### About this exercise
Could you restate, word for word, the line that has "an instruction. -/" and all lines following it through the end of the entries below?

### Material supplied
==================================================
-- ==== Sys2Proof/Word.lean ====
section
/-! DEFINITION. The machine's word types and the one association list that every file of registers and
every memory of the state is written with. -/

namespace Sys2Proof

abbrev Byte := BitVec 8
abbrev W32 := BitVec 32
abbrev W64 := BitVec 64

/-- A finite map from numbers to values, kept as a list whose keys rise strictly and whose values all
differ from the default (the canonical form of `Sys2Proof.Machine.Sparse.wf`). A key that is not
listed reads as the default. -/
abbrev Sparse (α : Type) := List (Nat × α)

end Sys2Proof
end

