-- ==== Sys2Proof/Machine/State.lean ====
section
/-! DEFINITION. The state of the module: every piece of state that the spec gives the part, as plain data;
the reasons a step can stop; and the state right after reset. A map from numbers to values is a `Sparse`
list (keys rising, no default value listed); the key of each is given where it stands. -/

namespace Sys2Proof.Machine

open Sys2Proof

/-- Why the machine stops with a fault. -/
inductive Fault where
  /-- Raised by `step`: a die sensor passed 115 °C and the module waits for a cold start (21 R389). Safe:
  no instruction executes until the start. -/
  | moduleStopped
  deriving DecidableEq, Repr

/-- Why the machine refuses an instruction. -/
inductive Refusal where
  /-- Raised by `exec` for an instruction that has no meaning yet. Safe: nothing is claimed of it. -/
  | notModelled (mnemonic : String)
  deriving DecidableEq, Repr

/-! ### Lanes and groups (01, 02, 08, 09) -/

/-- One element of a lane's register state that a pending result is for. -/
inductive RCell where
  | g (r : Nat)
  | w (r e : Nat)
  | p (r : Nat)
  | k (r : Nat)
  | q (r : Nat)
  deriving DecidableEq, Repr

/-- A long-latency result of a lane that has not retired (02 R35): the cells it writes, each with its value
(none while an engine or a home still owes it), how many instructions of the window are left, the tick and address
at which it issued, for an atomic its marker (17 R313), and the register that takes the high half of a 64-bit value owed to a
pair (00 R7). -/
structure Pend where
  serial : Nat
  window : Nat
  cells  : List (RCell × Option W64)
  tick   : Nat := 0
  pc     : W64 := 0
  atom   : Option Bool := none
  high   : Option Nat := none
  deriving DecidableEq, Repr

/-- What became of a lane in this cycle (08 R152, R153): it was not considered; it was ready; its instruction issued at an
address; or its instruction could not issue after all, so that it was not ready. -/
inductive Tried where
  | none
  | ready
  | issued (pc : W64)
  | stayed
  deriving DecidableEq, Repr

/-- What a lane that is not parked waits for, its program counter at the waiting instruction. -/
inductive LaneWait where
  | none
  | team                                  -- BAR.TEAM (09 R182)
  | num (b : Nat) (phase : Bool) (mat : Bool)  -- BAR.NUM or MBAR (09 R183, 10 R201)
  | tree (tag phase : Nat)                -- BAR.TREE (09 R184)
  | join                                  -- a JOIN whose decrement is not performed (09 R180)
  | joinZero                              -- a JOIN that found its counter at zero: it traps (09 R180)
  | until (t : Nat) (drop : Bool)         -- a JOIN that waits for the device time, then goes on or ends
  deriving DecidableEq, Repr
==================================================
### Solution to the problem
/-- Why the machine refuses an instruction. -/
inductive Refusal where
  /-- Raised by `exec` for an instruction that has no meaning yet. Safe: nothing is claimed of it. -/
  | notModelled (mnemonic : String)
  deriving DecidableEq, Repr

/-! ### Lanes and groups (01, 02, 08, 09) -/

/-- One element of a lane's register state that a pending result is for. -/
inductive RCell where
  | g (r : Nat)
  | w (r e : Nat)
  | p (r : Nat)
  | k (r : Nat)
  | q (r : Nat)
  deriving DecidableEq, Repr

/-- A long-latency result of a lane that has not retired (02 R35): the cells it writes, each with its value
(none while an engine or a home still owes it), how many instructions of the window are left, the tick and address
at which it issued, for an atomic its marker (17 R313), and the register that takes the high half of a 64-bit value owed to a
pair (00 R7). -/
structure Pend where
  serial : Nat
  window : Nat
  cells  : List (RCell × Option W64)
  tick   : Nat := 0
  pc     : W64 := 0
  atom   : Option Bool := none
  high   : Option Nat := none
  deriving DecidableEq, Repr

/-- What became of a lane in this cycle (08 R152, R153): it was not considered; it was ready; its instruction issued at an
address; or its instruction could not issue after all, so that it was not ready. -/
inductive Tried where
  | none
  | ready
  | issued (pc : W64)
  | stayed
  deriving DecidableEq, Repr

/-- What a lane that is not parked waits for, its program counter at the waiting instruction. -/
inductive LaneWait where
  | none
  | team                                  -- BAR.TEAM (09 R182)
  | num (b : Nat) (phase : Bool) (mat : Bool)  -- BAR.NUM or MBAR (09 R183, 10 R201)
  | tree (tag phase : Nat)                -- BAR.TREE (09 R184)
  | join                                  -- a JOIN whose decrement is not performed (09 R180)
  | joinZero                              -- a JOIN that found its counter at zero: it traps (09 R180)
  | until (t : Nat) (drop : Bool)         -- a JOIN that waits for the device time, then goes on or ends
  deriving DecidableEq, Repr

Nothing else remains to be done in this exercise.